Stored data entries
· · ·

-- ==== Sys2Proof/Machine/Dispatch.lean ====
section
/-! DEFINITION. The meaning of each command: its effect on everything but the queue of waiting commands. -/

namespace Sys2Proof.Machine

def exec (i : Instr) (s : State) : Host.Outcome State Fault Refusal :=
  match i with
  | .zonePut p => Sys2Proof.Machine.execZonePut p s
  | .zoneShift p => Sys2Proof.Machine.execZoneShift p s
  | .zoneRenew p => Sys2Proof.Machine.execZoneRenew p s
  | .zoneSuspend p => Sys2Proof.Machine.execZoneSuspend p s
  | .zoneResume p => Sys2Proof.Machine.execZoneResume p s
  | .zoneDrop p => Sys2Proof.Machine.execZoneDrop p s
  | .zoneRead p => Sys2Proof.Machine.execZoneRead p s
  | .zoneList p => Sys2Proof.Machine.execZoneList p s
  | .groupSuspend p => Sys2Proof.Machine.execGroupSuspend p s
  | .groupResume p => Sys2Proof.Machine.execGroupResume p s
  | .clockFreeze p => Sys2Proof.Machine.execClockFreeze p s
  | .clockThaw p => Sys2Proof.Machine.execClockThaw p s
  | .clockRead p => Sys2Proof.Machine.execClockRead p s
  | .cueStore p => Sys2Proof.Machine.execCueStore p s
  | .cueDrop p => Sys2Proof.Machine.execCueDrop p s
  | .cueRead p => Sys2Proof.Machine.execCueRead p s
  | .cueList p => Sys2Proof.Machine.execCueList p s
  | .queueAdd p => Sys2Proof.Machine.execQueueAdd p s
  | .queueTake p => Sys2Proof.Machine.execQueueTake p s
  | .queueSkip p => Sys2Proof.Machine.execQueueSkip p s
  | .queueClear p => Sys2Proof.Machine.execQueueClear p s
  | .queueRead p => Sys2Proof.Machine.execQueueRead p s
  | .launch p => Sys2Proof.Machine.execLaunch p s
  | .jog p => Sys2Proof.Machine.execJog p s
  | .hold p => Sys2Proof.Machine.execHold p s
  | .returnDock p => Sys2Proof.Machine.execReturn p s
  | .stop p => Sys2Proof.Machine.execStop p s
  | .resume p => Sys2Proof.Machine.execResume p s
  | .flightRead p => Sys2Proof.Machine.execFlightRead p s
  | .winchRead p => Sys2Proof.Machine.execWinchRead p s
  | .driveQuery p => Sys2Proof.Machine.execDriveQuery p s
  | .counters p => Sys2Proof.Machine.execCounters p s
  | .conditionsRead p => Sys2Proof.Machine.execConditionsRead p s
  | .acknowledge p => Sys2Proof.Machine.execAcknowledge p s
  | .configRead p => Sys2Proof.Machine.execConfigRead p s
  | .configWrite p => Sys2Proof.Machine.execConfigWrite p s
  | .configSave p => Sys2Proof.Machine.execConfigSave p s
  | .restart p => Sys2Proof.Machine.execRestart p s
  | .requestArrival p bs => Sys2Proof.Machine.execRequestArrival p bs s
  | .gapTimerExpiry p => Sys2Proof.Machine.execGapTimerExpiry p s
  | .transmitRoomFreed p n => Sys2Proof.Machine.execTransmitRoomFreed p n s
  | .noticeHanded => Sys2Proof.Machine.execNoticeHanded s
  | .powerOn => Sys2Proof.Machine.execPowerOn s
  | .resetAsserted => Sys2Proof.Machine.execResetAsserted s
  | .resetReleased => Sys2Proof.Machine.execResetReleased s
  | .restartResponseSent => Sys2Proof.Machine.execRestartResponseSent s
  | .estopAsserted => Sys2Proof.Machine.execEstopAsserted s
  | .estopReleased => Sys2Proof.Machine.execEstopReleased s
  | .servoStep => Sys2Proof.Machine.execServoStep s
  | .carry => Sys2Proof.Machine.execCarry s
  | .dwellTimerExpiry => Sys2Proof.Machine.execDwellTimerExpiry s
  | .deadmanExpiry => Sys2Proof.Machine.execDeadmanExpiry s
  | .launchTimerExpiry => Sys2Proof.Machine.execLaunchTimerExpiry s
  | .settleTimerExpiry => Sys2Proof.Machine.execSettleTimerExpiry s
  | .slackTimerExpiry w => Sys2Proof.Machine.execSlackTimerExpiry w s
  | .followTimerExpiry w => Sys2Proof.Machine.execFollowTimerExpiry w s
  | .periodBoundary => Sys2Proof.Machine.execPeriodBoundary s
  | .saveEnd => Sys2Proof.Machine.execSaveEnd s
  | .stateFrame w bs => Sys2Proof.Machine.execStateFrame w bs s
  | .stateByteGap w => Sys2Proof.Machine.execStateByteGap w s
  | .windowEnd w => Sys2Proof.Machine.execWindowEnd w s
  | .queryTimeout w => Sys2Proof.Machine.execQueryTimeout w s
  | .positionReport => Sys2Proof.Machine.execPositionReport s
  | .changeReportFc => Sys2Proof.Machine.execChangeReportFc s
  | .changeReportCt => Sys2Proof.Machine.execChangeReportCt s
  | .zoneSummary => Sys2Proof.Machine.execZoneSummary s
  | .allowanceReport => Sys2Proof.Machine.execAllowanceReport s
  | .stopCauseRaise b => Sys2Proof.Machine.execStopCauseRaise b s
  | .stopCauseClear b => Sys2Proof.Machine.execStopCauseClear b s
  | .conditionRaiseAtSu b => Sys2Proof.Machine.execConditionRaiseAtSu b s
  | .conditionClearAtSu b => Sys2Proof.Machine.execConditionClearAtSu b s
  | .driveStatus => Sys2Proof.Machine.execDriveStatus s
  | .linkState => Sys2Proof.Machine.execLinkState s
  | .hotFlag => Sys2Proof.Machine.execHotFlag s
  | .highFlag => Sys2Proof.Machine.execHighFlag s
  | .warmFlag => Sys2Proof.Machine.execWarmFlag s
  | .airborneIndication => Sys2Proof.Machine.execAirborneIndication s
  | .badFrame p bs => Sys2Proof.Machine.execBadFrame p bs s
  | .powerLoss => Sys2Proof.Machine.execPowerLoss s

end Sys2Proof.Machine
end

· · ·

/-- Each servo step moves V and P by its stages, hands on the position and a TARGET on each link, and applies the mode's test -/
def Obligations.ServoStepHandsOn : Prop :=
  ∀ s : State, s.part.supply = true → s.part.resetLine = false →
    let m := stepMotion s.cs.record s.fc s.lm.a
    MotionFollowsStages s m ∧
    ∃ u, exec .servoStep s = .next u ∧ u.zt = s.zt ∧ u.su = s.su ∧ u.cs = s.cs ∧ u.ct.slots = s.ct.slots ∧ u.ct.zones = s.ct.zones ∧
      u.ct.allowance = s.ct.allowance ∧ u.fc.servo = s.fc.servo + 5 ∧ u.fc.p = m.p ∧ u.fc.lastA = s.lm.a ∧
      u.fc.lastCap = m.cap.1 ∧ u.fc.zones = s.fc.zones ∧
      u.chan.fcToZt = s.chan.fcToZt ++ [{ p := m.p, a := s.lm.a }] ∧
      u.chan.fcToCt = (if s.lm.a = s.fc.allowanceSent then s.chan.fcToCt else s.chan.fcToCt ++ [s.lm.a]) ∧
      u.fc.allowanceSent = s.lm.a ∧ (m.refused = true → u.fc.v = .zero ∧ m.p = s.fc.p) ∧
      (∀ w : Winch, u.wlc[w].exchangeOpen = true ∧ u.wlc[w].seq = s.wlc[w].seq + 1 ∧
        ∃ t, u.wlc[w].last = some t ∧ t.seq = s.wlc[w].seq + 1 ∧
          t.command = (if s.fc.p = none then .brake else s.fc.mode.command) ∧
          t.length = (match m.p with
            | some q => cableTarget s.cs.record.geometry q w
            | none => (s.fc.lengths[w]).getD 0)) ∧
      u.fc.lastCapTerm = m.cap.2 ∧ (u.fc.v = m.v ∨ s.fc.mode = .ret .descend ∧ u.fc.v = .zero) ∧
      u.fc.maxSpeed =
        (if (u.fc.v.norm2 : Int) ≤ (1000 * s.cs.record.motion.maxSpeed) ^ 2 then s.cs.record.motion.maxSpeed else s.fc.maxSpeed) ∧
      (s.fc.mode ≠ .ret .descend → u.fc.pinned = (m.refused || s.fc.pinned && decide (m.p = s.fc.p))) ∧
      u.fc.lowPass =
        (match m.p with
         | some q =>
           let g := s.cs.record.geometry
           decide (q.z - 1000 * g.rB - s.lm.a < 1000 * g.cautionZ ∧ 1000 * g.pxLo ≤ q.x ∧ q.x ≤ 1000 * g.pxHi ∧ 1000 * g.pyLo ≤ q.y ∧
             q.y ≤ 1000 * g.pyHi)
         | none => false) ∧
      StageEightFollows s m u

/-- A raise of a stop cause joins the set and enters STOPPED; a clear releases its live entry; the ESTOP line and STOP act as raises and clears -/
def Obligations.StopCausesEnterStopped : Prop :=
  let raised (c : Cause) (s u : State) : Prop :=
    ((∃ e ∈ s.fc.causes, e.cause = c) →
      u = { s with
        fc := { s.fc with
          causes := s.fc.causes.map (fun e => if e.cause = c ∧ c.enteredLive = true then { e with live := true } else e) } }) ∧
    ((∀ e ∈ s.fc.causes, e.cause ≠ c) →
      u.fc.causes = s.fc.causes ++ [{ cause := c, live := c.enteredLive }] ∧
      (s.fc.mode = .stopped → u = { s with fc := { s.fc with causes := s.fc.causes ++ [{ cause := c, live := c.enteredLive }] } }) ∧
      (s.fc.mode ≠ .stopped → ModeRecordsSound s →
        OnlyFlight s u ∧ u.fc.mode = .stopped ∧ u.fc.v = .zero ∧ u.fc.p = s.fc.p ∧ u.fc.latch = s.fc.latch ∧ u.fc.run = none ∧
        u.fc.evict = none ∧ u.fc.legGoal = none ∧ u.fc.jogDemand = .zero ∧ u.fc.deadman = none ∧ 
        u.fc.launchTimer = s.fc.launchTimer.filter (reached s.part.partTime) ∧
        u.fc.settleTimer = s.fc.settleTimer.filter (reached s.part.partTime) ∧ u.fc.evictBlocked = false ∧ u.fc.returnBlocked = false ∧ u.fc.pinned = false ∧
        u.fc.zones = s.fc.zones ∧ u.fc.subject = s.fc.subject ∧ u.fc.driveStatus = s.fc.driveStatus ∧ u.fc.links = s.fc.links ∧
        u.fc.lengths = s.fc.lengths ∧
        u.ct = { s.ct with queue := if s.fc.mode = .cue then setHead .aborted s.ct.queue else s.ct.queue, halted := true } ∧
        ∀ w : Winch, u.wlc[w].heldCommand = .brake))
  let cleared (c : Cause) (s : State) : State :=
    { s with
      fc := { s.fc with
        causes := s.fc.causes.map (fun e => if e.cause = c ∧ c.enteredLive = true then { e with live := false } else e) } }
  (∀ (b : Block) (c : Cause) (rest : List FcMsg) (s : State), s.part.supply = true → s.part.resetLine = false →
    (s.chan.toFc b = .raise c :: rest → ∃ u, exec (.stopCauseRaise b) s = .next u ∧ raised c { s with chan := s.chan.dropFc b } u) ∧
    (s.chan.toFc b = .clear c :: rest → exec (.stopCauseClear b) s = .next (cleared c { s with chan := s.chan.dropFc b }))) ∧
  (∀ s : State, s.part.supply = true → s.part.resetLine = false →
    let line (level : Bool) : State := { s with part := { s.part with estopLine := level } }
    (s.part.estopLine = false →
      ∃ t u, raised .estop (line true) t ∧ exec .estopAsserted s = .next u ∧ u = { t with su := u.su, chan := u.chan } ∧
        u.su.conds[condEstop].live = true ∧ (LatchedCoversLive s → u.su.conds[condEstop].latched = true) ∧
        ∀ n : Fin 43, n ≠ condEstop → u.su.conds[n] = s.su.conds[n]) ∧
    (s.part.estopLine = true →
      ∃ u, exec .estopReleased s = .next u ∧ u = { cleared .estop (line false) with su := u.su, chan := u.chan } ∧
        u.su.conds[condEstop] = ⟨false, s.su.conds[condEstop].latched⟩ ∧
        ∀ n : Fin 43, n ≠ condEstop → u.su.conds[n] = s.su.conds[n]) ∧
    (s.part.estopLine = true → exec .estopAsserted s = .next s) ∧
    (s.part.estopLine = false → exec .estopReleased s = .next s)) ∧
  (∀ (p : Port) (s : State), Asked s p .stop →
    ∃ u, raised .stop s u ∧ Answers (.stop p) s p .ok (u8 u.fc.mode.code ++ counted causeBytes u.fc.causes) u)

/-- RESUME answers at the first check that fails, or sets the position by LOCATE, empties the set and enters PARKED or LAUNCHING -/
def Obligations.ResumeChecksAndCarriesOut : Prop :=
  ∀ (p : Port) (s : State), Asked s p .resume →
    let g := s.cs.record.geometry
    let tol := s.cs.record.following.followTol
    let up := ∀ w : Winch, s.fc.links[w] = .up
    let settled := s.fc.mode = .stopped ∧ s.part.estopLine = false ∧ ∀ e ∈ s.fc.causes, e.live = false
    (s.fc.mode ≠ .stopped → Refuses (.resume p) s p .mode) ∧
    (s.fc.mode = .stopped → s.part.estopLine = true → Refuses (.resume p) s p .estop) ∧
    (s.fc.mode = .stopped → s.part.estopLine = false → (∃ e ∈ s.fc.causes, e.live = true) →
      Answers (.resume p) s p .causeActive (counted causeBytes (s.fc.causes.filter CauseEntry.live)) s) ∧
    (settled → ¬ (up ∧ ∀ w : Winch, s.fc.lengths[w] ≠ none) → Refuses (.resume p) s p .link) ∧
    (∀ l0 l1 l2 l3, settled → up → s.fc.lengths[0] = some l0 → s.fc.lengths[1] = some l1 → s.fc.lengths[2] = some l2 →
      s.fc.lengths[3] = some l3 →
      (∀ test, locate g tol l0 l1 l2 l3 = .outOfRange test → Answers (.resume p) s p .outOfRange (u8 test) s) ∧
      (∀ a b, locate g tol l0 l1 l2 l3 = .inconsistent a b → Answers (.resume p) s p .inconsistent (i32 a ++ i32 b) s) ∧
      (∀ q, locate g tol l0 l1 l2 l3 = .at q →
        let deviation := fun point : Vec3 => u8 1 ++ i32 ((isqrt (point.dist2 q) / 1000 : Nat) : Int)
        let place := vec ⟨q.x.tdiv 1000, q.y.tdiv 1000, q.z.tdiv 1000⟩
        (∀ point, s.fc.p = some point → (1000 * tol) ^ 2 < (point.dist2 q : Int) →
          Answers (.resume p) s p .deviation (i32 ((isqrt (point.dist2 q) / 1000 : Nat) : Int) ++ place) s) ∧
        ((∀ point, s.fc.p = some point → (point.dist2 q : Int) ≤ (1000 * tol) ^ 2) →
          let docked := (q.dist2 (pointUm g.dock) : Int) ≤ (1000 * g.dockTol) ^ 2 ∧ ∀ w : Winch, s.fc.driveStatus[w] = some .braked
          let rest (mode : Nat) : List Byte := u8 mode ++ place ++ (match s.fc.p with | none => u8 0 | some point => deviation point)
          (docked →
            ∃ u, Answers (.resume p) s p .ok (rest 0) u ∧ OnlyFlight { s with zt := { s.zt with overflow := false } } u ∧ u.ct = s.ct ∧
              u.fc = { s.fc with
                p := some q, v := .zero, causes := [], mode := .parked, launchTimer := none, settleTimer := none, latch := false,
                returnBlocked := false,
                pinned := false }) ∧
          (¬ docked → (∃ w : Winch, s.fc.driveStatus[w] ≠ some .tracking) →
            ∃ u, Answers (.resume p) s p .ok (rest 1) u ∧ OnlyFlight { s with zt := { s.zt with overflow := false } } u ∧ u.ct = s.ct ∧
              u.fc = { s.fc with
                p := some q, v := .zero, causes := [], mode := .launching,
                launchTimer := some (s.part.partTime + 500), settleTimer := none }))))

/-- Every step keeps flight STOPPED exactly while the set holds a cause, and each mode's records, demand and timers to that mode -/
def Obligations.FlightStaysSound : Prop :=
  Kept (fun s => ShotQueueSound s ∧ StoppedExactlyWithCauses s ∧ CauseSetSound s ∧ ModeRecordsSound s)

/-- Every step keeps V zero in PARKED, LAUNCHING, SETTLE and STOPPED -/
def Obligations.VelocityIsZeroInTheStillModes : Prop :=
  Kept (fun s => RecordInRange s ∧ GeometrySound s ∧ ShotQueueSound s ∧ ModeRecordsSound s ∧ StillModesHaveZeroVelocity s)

· · ·

▶ _Requirement_: Starting at the line that has "-- ==== Sys2Proof/Machine/Dispatch.lean" and ending at the line that has "Sys2Proof.Machine.execZoneResume p s", please write out the lines above exactly, leaving out all others.

▶ _Exercise result_:
-- ==== Sys2Proof/Machine/Dispatch.lean ====
section
/-! DEFINITION. The meaning of each command: its effect on everything but the queue of waiting commands. -/

namespace Sys2Proof.Machine

def exec (i : Instr) (s : State) : Host.Outcome State Fault Refusal :=
  match i with
  | .zonePut p => Sys2Proof.Machine.execZonePut p s
  | .zoneShift p => Sys2Proof.Machine.execZoneShift p s
  | .zoneRenew p => Sys2Proof.Machine.execZoneRenew p s
  | .zoneSuspend p => Sys2Proof.Machine.execZoneSuspend p s
  | .zoneResume p => Sys2Proof.Machine.execZoneResume p s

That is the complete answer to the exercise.